__WHAT THE TASK REQUIRES__:
Below are the records; repeat them in full, exactly.

+++

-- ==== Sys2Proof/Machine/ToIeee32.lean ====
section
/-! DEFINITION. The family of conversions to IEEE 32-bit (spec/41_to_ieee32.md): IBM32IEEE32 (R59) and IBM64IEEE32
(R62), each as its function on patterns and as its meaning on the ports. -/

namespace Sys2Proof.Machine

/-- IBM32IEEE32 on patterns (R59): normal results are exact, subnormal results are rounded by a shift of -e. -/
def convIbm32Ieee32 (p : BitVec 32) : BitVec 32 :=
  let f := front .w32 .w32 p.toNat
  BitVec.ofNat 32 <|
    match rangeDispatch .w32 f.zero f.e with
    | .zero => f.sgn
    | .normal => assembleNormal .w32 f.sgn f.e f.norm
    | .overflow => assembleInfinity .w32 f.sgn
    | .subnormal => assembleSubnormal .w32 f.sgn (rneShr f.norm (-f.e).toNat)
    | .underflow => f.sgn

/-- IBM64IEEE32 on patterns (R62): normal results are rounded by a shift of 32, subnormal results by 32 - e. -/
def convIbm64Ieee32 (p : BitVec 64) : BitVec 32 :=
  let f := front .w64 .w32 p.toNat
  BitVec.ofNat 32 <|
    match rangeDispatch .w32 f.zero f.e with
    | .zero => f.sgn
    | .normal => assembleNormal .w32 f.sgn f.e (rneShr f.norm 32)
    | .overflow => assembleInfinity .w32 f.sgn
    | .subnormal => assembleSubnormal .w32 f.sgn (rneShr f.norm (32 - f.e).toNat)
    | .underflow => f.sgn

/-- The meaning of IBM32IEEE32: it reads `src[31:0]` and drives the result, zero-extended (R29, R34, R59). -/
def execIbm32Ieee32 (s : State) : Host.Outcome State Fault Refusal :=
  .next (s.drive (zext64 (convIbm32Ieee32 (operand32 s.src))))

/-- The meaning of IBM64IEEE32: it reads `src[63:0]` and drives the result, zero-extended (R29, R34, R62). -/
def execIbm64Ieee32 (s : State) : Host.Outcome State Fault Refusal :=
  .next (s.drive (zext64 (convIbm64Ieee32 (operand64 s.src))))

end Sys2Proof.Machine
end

+++

__REPLY TO THE EXERCISE__:
-- ==== Sys2Proof/Machine/ToIeee32.lean ====
section
/-! DEFINITION. The family of conversions to IEEE 32-bit (spec/41_to_ieee32.md): IBM32IEEE32 (R59) and IBM64IEEE32
(R62), each as its function on patterns and as its meaning on the ports. -/

namespace Sys2Proof.Machine

/-- IBM32IEEE32 on patterns (R59): normal results are exact, subnormal results are rounded by a shift of -e. -/
def convIbm32Ieee32 (p : BitVec 32) : BitVec 32 :=
  let f := front .w32 .w32 p.toNat
  BitVec.ofNat 32 <|
    match rangeDispatch .w32 f.zero f.e with
    | .zero => f.sgn
    | .normal => assembleNormal .w32 f.sgn f.e f.norm
    | .overflow => assembleInfinity .w32 f.sgn
    | .subnormal => assembleSubnormal .w32 f.sgn (rneShr f.norm (-f.e).toNat)
    | .underflow => f.sgn

/-- IBM64IEEE32 on patterns (R62): normal results are rounded by a shift of 32, subnormal results by 32 - e. -/
def convIbm64Ieee32 (p : BitVec 64) : BitVec 32 :=
  let f := front .w64 .w32 p.toNat
  BitVec.ofNat 32 <|
    match rangeDispatch .w32 f.zero f.e with
    | .zero => f.sgn
    | .normal => assembleNormal .w32 f.sgn f.e (rneShr f.norm 32)
    | .overflow => assembleInfinity .w32 f.sgn
    | .subnormal => assembleSubnormal .w32 f.sgn (rneShr f.norm (32 - f.e).toNat)
    | .underflow => f.sgn

/-- The meaning of IBM32IEEE32: it reads `src[31:0]` and drives the result, zero-extended (R29, R34, R59). -/
def execIbm32Ieee32 (s : State) : Host.Outcome State Fault Refusal :=
  .next (s.drive (zext64 (convIbm32Ieee32 (operand32 s.src))))

/-- The meaning of IBM64IEEE32: it reads `src[63:0]` and drives the result, zero-extended (R29, R34, R62). -/
def execIbm64Ieee32 (s : State) : Host.Outcome State Fault Refusal :=
  .next (s.drive (zext64 (convIbm64Ieee32 (operand64 s.src))))

end Sys2Proof.Machine
end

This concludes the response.